Action item:
Using the records below, output the stretch that opens with the line containing "u.safeFloor = false →" and closes with the line containing "(okR ([w32 u.power.hostQ.toNat]", exactly and including both lines, with nothing more.

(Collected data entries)
# # #

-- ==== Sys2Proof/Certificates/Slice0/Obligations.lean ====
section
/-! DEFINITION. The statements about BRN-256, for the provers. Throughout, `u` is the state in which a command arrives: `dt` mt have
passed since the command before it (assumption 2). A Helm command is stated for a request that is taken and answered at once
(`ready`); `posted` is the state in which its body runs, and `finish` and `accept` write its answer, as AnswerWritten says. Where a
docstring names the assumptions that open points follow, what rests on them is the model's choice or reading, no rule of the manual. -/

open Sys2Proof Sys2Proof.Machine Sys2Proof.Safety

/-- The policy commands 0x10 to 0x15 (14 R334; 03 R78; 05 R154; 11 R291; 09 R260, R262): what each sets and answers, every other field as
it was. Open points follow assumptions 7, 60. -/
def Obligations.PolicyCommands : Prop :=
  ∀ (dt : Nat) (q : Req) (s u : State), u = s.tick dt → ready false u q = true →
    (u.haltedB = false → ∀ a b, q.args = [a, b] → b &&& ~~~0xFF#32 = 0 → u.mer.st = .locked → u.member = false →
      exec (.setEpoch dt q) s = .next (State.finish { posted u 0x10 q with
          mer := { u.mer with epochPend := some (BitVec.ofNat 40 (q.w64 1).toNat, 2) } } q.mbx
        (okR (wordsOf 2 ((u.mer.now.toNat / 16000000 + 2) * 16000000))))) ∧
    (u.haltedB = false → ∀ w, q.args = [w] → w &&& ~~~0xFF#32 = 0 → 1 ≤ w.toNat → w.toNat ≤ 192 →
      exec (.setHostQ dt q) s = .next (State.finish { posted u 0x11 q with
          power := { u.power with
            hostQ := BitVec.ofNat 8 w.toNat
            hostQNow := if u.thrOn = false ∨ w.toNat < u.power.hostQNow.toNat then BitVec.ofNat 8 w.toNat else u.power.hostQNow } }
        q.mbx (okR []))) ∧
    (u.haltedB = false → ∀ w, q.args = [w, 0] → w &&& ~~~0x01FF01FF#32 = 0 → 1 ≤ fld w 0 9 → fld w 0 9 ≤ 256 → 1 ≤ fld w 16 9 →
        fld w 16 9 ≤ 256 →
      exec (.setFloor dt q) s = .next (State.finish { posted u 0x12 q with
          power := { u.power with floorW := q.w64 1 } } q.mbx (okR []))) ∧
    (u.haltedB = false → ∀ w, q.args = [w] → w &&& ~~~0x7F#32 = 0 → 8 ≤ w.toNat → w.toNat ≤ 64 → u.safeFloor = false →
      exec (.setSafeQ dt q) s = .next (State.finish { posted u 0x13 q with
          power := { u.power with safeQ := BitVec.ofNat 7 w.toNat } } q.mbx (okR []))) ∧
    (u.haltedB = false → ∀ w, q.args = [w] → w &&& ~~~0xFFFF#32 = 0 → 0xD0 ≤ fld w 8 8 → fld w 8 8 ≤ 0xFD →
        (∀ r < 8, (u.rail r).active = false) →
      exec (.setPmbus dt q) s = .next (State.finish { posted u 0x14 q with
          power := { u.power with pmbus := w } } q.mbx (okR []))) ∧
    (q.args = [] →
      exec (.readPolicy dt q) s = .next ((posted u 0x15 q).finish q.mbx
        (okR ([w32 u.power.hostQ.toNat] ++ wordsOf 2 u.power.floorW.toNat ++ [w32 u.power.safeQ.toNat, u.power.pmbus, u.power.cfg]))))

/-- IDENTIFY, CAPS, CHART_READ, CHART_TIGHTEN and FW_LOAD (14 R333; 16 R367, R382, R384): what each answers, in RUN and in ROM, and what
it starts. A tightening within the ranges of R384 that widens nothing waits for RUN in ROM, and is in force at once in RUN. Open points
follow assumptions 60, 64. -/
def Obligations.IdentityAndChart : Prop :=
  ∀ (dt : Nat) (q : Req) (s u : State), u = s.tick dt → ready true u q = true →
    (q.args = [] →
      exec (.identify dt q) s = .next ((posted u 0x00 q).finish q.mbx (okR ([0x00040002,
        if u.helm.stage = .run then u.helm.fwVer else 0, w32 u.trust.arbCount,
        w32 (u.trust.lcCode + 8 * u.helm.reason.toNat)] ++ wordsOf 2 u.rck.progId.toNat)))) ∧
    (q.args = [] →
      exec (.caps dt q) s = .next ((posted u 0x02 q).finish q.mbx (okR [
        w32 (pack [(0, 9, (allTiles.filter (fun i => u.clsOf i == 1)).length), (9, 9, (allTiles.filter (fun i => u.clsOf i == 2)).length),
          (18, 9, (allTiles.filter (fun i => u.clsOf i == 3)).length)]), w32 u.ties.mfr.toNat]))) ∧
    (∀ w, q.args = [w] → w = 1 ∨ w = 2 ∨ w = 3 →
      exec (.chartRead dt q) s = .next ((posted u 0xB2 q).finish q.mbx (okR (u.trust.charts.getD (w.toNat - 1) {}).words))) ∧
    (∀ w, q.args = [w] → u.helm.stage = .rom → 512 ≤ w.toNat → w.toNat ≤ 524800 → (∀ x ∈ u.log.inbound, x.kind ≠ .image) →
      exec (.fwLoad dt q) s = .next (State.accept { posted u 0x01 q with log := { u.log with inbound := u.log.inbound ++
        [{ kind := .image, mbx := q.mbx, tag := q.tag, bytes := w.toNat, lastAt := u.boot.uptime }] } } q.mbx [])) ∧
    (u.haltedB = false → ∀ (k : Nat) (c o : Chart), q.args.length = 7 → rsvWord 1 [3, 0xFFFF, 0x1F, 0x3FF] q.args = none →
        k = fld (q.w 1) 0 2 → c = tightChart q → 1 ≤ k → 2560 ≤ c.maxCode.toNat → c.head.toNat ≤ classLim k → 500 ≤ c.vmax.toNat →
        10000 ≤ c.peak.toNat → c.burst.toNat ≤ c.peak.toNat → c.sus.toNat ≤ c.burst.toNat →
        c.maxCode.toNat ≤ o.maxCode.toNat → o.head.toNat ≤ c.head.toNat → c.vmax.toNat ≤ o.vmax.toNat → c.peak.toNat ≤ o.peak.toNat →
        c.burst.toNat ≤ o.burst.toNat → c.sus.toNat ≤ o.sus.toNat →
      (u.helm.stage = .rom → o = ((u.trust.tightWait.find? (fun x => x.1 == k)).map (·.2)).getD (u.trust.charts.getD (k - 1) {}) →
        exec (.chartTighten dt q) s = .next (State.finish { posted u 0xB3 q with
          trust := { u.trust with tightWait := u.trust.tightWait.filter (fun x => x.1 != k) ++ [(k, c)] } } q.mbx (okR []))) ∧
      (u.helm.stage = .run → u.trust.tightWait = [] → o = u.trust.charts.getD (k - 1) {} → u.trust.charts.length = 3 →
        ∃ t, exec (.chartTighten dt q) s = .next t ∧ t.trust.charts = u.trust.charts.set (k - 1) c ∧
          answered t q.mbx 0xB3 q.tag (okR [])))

# # #

Task answer:
    (u.haltedB = false → ∀ w, q.args = [w] → w &&& ~~~0x7F#32 = 0 → 8 ≤ w.toNat → w.toNat ≤ 64 → u.safeFloor = false →
      exec (.setSafeQ dt q) s = .next (State.finish { posted u 0x13 q with
          power := { u.power with safeQ := BitVec.ofNat 7 w.toNat } } q.mbx (okR []))) ∧
    (u.haltedB = false → ∀ w, q.args = [w] → w &&& ~~~0xFFFF#32 = 0 → 0xD0 ≤ fld w 8 8 → fld w 8 8 ≤ 0xFD →
        (∀ r < 8, (u.rail r).active = false) →
      exec (.setPmbus dt q) s = .next (State.finish { posted u 0x14 q with
          power := { u.power with pmbus := w } } q.mbx (okR []))) ∧
    (q.args = [] →
      exec (.readPolicy dt q) s = .next ((posted u 0x15 q).finish q.mbx
        (okR ([w32 u.power.hostQ.toNat] ++ wordsOf 2 u.power.floorW.toNat ++ [w32 u.power.safeQ.toNat, u.power.pmbus, u.power.cfg]))))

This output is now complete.